Analogic Corporation
- Type: Private
- Traded as: Nasdaq: ALOG
- Industry: Health Care (Medical Equipment & Devices)
- Founded: 1967; 59 years ago, in Wakefield, Massachusetts
- Headquarters: Salem, New Hampshire
- Products: Medical & Security Imaging Systems and Subsystems
- Revenue: $486 million (FY 2017)
- Owner: Altaris Capital Partners, LLC
- Number of employees: 1,500 (2008)
- Website: analogic.com

= Analogic Corporation =

Imaging device manufacturer

Analogic Corporation is an American multinational corporation specialized in healthcare technology and aviation security industries. Primarily producing CT scan, digital mammography and MRI equipments for health facilities, the company also develops baggage screening, checkpoint and motion control technologies for airports.

==History==

Bernard M. Gordon founded Gordon Engineering in 1963. The company is later renamed to Analogic Corporation in 1967. While at Analogic, Gordon and his engineering team conceived and developed the first digital waveform analyzing and computing instrumentation; "instant imaging" Computed Tomography (CT) system; portable, mobile CT scanner; and the first three-dimensional, multi-slice, dual-energy explosive detection CT system, among many other pioneering products.

The company opened a manufacturing facility in Shanghai, China, in December 2009.

Analogic Corporation was acquired in 2018 by an affiliate of private equity firm Altaris Capital Partners.

==Company==

As of April 2018, the company employs 1,500 employees worldwide with approximately 800 working at the main facility and headquarters in Peabody, Massachusetts.

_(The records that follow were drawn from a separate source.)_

/-! ### `poke` -/

@[simp] theorem State.poke_engState (s : State) (v : View) (a : Word) (b : Byte) : (s.poke v a b).engState = s.engState := by unfold State.poke; split <;> cases v <;> rfl
@[simp] theorem State.poke_cfg (s : State) (v : View) (a : Word) (b : Byte) : (s.poke v a b).cfg = s.cfg := by unfold State.poke; split <;> cases v <;> rfl
@[simp] theorem State.poke_cfgValid (s : State) (v : View) (a : Word) (b : Byte) : (s.poke v a b).cfgValid = s.cfgValid := by unfold State.poke; split <;> cases v <;> rfl
@[simp] theorem State.poke_rx (s : State) (v : View) (a : Word) (b : Byte) : (s.poke v a b).rx = s.rx := by unfold State.poke; split <;> cases v <;> rfl
@[simp] theorem State.poke_tx (s : State) (v : View) (a : Word) (b : Byte) : (s.poke v a b).tx = s.tx := by unfold State.poke; split <;> cases v <;> rfl
@[simp] theorem State.poke_ctl (s : State) (v : View) (a : Word) (b : Byte) : (s.poke v a b).ctl = s.ctl := by unfold State.poke; split <;> cases v <;> rfl
@[simp] theorem State.poke_rxh (s : State) (v : View) (a : Word) (b : Byte) : (s.poke v a b).rxh = s.rxh := by unfold State.poke; split <;> cases v <;> rfl
@[simp] theorem State.poke_txh (s : State) (v : View) (a : Word) (b : Byte) : (s.poke v a b).txh = s.txh := by unfold State.poke; split <;> cases v <;> rfl
@[simp] theorem State.poke_rs (s : State) (v : View) (a : Word) (b : Byte) : (s.poke v a b).rs = s.rs := by unfold State.poke; split <;> cases v <;> rfl
@[simp] theorem State.poke_sync (s : State) (v : View) (a : Word) (b : Byte) : (s.poke v a b).sync = s.sync := by unfold State.poke; split <;> cases v <;> rfl
@[simp] theorem State.poke_stack (s : State) (v : View) (a : Word) (b : Byte) : (s.poke v a b).stack = s.stack := by unfold State.poke; split <;> cases v <;> rfl
@[simp] theorem State.poke_out (s : State) (v : View) (a : Word) (b : Byte) : (s.poke v a b).out = s.out := by unfold State.poke; split <;> cases v <;> rfl
@[simp] theorem State.poke_fault (s : State) (v : View) (a : Word) (b : Byte) : (s.poke v a b).fault = s.fault := by unfold State.poke; split <;> cases v <;> rfl
@[simp] theorem State.poke_refused (s : State) (v : View) (a : Word) (b : Byte) : (s.poke v a b).refused = s.refused := by unfold State.poke; split <;> cases v <;> rfl
@[simp] theorem State.poke_cmdPort (s : State) (v : View) (a : Word) (b : Byte) : (s.poke v a b).cmdPort = s.cmdPort := by unfold State.poke; split <;> cases v <;> rfl
@[simp] theorem State.poke_evtPort (s : State) (v : View) (a : Word) (b : Byte) : (s.poke v a b).evtPort = s.evtPort := by unfold State.poke; split <;> cases v <;> rfl
@[simp] theorem State.poke_params (s : State) (v : View) (a : Word) (b : Byte) : (s.poke v a b).params = s.params := by unfold State.poke; split <;> cases v <;> rfl
@[simp] theorem State.poke_lookup (s : State) (v : View) (a : Word) (b : Byte) : (s.poke v a b).lookup = s.lookup := by unfold State.poke; split <;> cases v <;> rfl
@[simp] theorem State.poke_agenda (s : State) (v : View) (a : Word) (b : Byte) : (s.poke v a b).agenda = s.agenda := by unfold State.poke; split <;> cases v <;> rfl
@[simp] theorem State.poke_draws (s : State) (v : View) (a : Word) (b : Byte) : (s.poke v a b).draws = s.draws := by unfold State.poke; split <;> cases v <;> rfl
@[simp] theorem State.poke_txMarks (s : State) (v : View) (a : Word) (b : Byte) : (s.poke v a b).txMarks = s.txMarks := by unfold State.poke; split <;> cases v <;> rfl
@[simp] theorem State.poke_rxFrameStart (s : State) (v : View) (a : Word) (b : Byte) : (s.poke v a b).rxFrameStart = s.rxFrameStart := by unfold State.poke; split <;> cases v <;> rfl

/-! ### `initReassembly` -/

@[simp] theorem State.initReassembly_engState (s : State) : (s.initReassembly).engState = s.engState := by unfold State.initReassembly; split; rfl; split <;> rfl
@[simp] theorem State.initReassembly_cfg (s : State) : (s.initReassembly).cfg = s.cfg := by unfold State.initReassembly; split; rfl; split <;> rfl
@[simp] theorem State.initReassembly_cfgValid (s : State) : (s.initReassembly).cfgValid = s.cfgValid := by unfold State.initReassembly; split; rfl; split <;> rfl
@[simp] theorem State.initReassembly_rx (s : State) : (s.initReassembly).rx = s.rx := by unfold State.initReassembly; split; rfl; split <;> rfl
@[simp] theorem State.initReassembly_tx (s : State) : (s.initReassembly).tx = s.tx := by unfold State.initReassembly; split; rfl; split <;> rfl
@[simp] theorem State.initReassembly_ctl (s : State) : (s.initReassembly).ctl = s.ctl := by unfold State.initReassembly; split; rfl; split <;> rfl
@[simp] theorem State.initReassembly_rxh (s : State) : (s.initReassembly).rxh = s.rxh := by unfold State.initReassembly; split; rfl; split <;> rfl
@[simp] theorem State.initReassembly_txh (s : State) : (s.initReassembly).txh = s.txh := by unfold State.initReassembly; split; rfl; split <;> rfl
@[simp] theorem State.initReassembly_sync (s : State) : (s.initReassembly).sync = s.sync := by unfold State.initReassembly; split; rfl; split <;> rfl
@[simp] theorem State.initReassembly_stack (s : State) : (s.initReassembly).stack = s.stack := by unfold State.initReassembly; split; rfl; split <;> rfl
@[simp] theorem State.initReassembly_out (s : State) : (s.initReassembly).out = s.out := by unfold State.initReassembly; split; rfl; split <;> rfl
@[simp] theorem State.initReassembly_fault (s : State) : (s.initReassembly).fault = s.fault := by unfold State.initReassembly; split; rfl; split <;> rfl
@[simp] theorem State.initReassembly_refused (s : State) : (s.initReassembly).refused = s.refused := by unfold State.initReassembly; split; rfl; split <;> rfl
@[simp] theorem State.initReassembly_memSw (s : State) : (s.initReassembly).memSw = s.memSw := by unfold State.initReassembly; split; rfl; split <;> rfl
@[simp] theorem State.initReassembly_memHw (s : State) : (s.initReassembly).memHw = s.memHw := by unfold State.initReassembly; split; rfl; split <;> rfl
@[simp] theorem State.initReassembly_cmdPort (s : State) : (s.initReassembly).cmdPort = s.cmdPort := by unfold State.initReassembly; split; rfl; split <;> rfl
@[simp] theorem State.initReassembly_evtPort (s : State) : (s.initReassembly).evtPort = s.evtPort := by unfold State.initReassembly; split; rfl; split <;> rfl
@[simp] theorem State.initReassembly_params (s : State) : (s.initReassembly).params = s.params := by unfold State.initReassembly; split; rfl; split <;> rfl
@[simp] theorem State.initReassembly_lookup (s : State) : (s.initReassembly).lookup = s.lookup := by unfold State.initReassembly; split; rfl; split <;> rfl
@[simp] theorem State.initReassembly_agenda (s : State) : (s.initReassembly).agenda = s.agenda := by unfold State.initReassembly; split; rfl; split <;> rfl
@[simp] theorem State.initReassembly_hwLog (s : State) : (s.initReassembly).hwLog = s.hwLog := by unfold State.initReassembly; split; rfl; split <;> rfl
@[simp] theorem State.initReassembly_txMarks (s : State) : (s.initReassembly).txMarks = s.txMarks := by unfold State.initReassembly; split; rfl; split <;> rfl
@[simp] theorem State.initReassembly_rxFrameStart (s : State) : (s.initReassembly).rxFrameStart = s.rxFrameStart := by unfold State.initReassembly; split; rfl; split <;> rfl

Jim Green, who had been CEO for nine years, stepped down from his position in 2016. He was succeeded by Fred B. Parks. Tom Ripp is the current CEO.

Analogic was included in Electronic Design's list for the Top 50 Employers in Electronic Design in 2012. It was also selected by the Boston Globe as one of the top 100 companies in Massachusetts in 2013.

In 2026, Analogic moved its headquarters from Peabody, Mass. to Salem, New Hampshire.

== Acquisitions ==

Ultrasonix Medical Corporation

Ultrasonix Medical Corporation was a Vancouver, Canada-based sonography equipment company founded in 2000 which Analogic acquired in 2013 as a strategic expansion of its own ultrasound imaging product line and customer base, including an installed base of 5,000 systems globally. At the time of its acquisition, Ultrasonix had at least two manufacturing plants, in Englewood, Colorado and Vancouver, British Columbia, both of which were closed following the acquisition.

Copley Controls

In 2008, Analogic acquired Copley Controls, a Canton, Mass.-based supplier of gradient amplifiers for MRI Systems.

==Products==
Analogic provides imaging systems and technology that enable computed tomography (CT), digital mammography, and magnetic resonance imaging (MRI). The company's CT, MRI, and digital mammography products are sold to original equipment manufacturers (OEMs).